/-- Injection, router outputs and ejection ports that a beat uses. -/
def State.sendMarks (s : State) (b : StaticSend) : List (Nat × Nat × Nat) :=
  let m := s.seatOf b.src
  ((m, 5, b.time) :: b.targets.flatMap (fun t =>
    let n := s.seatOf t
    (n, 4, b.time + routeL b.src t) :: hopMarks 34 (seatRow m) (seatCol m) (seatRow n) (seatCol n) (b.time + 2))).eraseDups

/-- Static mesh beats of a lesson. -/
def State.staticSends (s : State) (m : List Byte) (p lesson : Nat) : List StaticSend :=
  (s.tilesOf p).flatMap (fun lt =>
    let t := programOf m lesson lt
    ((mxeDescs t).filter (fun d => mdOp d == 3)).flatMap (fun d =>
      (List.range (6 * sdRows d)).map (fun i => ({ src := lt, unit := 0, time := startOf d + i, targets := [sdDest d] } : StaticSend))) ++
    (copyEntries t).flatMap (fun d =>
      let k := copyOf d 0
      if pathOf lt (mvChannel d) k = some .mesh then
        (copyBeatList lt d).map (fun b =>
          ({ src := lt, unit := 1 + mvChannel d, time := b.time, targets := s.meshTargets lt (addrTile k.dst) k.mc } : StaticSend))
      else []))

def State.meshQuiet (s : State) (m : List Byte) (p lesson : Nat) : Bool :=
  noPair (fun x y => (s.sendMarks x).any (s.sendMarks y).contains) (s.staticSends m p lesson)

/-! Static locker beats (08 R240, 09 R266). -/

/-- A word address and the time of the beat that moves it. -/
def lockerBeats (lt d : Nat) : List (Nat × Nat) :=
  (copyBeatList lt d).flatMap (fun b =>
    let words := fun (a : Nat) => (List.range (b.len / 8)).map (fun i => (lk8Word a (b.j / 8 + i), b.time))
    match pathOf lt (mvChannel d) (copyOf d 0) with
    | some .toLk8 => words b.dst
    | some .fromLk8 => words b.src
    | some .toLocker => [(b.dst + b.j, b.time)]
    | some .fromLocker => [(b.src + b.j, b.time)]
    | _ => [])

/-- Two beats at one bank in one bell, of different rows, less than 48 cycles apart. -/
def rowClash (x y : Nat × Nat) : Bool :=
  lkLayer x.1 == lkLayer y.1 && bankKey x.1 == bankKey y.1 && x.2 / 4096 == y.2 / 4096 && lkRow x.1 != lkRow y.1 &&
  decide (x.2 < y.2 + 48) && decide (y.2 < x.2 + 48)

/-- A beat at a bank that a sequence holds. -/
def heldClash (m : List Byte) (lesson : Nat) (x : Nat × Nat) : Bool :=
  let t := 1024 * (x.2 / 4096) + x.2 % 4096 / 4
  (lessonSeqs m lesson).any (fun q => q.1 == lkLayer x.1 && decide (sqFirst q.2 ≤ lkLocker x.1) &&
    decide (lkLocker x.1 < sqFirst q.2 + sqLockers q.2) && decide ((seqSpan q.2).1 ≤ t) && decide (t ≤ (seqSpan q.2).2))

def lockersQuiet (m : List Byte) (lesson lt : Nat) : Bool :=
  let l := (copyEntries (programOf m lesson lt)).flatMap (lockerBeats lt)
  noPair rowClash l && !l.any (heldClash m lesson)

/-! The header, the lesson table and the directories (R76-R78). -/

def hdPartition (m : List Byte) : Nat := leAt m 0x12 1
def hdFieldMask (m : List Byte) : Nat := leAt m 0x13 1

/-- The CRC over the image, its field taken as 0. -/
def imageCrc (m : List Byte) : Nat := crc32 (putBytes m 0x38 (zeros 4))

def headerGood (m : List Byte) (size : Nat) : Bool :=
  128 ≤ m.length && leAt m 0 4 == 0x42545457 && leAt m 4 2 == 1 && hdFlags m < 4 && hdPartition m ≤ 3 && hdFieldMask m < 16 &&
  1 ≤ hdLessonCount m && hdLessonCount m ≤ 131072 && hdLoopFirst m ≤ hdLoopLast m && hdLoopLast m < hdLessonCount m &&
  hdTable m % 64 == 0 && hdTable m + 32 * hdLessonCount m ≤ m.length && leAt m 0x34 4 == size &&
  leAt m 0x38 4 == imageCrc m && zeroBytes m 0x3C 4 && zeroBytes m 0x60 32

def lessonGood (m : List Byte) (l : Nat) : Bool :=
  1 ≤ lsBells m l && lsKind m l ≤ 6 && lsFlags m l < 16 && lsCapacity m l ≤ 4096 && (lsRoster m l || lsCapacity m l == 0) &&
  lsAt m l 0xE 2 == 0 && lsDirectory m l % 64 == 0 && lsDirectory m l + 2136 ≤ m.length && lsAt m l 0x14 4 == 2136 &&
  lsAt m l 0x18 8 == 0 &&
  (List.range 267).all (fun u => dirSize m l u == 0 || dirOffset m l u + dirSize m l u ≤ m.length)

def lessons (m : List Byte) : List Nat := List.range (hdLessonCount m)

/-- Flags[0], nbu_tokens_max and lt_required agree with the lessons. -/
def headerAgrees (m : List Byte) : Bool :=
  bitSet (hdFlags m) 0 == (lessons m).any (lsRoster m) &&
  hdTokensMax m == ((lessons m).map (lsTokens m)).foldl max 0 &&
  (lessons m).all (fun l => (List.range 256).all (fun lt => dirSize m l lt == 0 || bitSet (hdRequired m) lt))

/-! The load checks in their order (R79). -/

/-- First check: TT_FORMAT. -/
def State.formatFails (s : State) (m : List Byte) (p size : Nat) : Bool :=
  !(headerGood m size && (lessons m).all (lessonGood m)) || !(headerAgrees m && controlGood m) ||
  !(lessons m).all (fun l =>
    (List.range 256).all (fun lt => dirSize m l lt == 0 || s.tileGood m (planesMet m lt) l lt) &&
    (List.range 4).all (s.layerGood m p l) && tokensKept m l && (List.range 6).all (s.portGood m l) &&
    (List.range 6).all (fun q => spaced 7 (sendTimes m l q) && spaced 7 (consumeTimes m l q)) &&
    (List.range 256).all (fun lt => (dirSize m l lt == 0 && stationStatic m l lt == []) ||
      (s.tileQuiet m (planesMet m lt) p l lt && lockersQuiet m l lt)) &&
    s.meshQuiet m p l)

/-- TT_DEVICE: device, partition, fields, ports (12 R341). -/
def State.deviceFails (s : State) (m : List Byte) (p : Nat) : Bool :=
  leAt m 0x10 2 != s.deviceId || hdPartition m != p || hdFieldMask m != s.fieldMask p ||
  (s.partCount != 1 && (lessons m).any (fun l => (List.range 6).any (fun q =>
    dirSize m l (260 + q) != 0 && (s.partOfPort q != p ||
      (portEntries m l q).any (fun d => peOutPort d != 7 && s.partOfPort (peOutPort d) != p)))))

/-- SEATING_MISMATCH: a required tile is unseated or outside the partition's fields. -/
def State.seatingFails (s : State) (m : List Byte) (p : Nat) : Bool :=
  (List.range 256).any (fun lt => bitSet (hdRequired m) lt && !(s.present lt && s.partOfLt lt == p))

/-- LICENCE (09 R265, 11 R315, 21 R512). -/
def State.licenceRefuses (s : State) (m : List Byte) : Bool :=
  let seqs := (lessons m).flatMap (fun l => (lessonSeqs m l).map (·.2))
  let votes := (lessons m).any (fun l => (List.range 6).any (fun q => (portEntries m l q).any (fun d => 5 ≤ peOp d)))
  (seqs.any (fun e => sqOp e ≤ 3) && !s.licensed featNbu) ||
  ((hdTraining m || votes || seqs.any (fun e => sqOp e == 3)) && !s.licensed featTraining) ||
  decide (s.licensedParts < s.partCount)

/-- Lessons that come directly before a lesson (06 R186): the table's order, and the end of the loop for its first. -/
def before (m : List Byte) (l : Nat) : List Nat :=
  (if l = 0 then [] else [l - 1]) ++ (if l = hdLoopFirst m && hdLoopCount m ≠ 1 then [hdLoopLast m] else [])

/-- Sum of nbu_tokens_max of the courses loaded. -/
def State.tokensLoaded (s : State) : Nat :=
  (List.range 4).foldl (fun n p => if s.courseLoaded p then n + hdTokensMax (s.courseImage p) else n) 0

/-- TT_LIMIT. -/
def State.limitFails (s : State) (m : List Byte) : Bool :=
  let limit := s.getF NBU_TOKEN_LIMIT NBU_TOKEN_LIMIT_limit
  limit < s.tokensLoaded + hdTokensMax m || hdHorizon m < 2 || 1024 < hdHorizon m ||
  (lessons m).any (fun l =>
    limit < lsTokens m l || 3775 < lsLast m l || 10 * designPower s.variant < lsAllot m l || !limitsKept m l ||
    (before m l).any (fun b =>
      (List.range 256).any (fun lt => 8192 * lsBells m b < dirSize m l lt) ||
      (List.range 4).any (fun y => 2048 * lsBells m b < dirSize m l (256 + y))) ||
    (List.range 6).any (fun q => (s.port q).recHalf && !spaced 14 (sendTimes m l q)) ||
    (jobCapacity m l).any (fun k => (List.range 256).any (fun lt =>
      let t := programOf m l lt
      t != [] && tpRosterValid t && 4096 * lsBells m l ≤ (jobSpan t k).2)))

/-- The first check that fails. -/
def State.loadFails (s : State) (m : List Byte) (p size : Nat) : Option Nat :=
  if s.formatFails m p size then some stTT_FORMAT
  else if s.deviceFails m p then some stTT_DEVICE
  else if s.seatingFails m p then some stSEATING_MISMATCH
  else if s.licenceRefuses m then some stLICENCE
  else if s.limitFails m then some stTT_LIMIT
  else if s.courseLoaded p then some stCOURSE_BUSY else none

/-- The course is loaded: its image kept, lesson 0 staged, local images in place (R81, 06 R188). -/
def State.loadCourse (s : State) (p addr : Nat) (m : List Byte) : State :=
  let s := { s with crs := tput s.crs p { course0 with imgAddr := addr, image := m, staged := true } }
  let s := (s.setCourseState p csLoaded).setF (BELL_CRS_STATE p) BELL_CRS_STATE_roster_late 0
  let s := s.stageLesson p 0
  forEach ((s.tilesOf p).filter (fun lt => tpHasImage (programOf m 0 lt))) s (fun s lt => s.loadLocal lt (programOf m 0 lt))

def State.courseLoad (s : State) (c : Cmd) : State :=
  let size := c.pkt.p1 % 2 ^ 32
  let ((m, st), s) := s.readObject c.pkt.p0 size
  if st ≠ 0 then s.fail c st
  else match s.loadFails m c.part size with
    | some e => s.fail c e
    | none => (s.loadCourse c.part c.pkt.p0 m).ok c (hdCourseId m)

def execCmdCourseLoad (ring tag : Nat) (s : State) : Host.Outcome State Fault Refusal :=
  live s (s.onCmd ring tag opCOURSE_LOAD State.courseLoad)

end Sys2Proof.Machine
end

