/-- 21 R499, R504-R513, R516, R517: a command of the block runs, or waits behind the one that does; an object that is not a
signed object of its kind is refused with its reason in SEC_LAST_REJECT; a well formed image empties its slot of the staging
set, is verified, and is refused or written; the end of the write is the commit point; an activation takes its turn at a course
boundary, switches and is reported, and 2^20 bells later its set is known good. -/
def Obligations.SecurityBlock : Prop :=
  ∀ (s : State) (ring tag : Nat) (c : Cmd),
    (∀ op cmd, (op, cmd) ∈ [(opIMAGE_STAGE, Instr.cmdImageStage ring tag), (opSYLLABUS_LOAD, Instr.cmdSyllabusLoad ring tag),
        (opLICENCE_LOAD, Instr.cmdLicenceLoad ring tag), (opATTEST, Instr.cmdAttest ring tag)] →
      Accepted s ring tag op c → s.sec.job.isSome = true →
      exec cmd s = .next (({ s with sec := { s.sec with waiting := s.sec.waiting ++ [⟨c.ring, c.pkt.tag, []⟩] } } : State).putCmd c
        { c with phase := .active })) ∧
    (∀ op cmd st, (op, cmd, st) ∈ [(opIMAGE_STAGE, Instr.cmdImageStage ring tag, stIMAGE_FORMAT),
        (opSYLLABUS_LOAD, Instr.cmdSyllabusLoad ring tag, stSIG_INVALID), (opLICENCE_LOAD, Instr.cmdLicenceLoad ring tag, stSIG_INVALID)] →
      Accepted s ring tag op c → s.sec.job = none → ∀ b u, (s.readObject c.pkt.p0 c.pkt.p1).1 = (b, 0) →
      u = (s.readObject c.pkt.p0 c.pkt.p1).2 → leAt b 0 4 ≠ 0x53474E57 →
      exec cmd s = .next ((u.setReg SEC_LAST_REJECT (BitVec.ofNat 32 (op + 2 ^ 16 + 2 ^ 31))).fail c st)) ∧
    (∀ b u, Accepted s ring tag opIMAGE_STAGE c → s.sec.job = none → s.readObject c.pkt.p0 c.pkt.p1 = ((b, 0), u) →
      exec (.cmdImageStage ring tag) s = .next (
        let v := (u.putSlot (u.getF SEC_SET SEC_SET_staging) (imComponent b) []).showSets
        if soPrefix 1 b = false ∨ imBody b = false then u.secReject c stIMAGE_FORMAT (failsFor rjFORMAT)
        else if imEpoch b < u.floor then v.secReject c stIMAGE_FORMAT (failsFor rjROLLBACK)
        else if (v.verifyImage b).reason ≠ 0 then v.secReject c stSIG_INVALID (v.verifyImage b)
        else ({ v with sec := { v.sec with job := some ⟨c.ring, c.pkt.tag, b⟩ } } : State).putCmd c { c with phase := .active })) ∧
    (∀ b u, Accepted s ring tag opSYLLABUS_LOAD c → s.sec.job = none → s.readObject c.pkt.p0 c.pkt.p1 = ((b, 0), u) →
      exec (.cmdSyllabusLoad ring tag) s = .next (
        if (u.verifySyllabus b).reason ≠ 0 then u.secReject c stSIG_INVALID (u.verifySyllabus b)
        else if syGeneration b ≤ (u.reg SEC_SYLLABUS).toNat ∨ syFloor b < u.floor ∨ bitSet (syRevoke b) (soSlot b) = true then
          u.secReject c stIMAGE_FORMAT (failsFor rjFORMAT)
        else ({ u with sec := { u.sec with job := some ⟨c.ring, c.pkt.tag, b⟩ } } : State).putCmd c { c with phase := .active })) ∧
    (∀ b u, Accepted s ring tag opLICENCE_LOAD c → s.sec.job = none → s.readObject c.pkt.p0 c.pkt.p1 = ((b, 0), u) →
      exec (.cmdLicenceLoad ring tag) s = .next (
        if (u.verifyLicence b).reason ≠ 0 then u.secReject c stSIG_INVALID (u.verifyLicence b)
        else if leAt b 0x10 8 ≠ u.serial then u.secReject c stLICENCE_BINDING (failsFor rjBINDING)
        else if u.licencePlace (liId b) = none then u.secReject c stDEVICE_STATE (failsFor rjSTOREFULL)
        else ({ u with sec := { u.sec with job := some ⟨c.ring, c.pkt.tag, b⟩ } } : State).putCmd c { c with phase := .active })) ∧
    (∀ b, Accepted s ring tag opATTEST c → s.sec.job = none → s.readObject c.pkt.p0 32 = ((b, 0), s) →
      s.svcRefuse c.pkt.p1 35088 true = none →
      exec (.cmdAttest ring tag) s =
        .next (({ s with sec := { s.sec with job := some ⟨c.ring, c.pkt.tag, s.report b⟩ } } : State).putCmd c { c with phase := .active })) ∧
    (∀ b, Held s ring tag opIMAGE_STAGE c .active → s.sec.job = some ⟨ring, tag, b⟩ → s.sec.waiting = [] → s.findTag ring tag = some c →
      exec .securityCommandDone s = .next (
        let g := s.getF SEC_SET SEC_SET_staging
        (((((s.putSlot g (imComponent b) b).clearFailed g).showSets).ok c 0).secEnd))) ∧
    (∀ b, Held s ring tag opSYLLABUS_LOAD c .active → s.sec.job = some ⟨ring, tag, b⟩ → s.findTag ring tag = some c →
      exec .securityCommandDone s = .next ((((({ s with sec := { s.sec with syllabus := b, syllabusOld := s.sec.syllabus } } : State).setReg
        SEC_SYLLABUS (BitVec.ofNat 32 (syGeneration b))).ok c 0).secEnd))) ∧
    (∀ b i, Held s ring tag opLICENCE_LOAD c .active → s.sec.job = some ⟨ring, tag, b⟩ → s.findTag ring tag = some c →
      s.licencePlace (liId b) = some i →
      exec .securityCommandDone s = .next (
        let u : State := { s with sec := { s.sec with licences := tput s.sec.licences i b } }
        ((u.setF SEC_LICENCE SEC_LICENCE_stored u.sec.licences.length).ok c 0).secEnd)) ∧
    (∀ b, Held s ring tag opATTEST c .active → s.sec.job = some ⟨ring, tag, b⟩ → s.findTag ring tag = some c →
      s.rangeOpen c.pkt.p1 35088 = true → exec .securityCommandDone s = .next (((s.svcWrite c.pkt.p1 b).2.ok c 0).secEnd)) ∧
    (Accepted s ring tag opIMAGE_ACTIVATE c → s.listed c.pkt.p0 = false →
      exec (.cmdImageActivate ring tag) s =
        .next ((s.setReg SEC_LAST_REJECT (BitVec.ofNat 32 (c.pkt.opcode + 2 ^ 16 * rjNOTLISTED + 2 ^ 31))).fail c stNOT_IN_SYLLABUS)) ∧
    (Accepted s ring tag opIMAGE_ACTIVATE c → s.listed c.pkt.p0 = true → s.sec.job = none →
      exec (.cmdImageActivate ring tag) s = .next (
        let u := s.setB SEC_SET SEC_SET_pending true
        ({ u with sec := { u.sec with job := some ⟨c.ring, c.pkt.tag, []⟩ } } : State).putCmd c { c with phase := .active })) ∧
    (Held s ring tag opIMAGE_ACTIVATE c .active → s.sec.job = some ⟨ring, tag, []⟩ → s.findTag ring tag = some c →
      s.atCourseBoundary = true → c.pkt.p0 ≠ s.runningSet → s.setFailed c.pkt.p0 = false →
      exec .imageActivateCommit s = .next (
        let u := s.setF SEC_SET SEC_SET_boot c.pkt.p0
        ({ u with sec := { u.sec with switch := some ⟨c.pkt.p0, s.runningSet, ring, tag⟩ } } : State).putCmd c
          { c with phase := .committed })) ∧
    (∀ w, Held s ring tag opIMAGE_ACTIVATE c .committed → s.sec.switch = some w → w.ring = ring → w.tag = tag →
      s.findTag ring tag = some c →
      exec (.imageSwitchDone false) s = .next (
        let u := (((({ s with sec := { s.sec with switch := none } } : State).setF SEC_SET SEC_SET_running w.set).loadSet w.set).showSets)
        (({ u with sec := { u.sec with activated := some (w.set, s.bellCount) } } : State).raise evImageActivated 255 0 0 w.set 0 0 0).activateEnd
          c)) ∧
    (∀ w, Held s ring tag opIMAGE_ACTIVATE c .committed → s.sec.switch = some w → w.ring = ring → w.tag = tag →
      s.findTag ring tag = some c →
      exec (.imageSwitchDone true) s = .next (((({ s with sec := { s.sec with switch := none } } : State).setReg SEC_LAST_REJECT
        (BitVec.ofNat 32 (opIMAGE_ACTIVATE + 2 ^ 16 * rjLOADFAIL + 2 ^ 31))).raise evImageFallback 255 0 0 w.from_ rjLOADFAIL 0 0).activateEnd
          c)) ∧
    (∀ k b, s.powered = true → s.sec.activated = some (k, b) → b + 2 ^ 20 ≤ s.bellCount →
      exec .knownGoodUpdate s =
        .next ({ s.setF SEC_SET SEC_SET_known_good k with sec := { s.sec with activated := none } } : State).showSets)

What the task asks =
Look above for the line with "def State.tokensLoaded (s" and the line with "that fails. -/". Write out those two lines and all the lines between them, exactly, and no others.

Response =
def State.tokensLoaded (s : State) : Nat :=
  (List.range 4).foldl (fun n p => if s.courseLoaded p then n + hdTokensMax (s.courseImage p) else n) 0

/-- TT_LIMIT. -/
def State.limitFails (s : State) (m : List Byte) : Bool :=
  let limit := s.getF NBU_TOKEN_LIMIT NBU_TOKEN_LIMIT_limit
  limit < s.tokensLoaded + hdTokensMax m || hdHorizon m < 2 || 1024 < hdHorizon m ||
  (lessons m).any (fun l =>
    limit < lsTokens m l || 3775 < lsLast m l || 10 * designPower s.variant < lsAllot m l || !limitsKept m l ||
    (before m l).any (fun b =>
      (List.range 256).any (fun lt => 8192 * lsBells m b < dirSize m l lt) ||
      (List.range 4).any (fun y => 2048 * lsBells m b < dirSize m l (256 + y))) ||
    (List.range 6).any (fun q => (s.port q).recHalf && !spaced 14 (sendTimes m l q)) ||
    (jobCapacity m l).any (fun k => (List.range 256).any (fun lt =>
      let t := programOf m l lt
      t != [] && tpRosterValid t && 4096 * lsBells m l ≤ (jobSpan t k).2)))

/-- The first check that fails. -/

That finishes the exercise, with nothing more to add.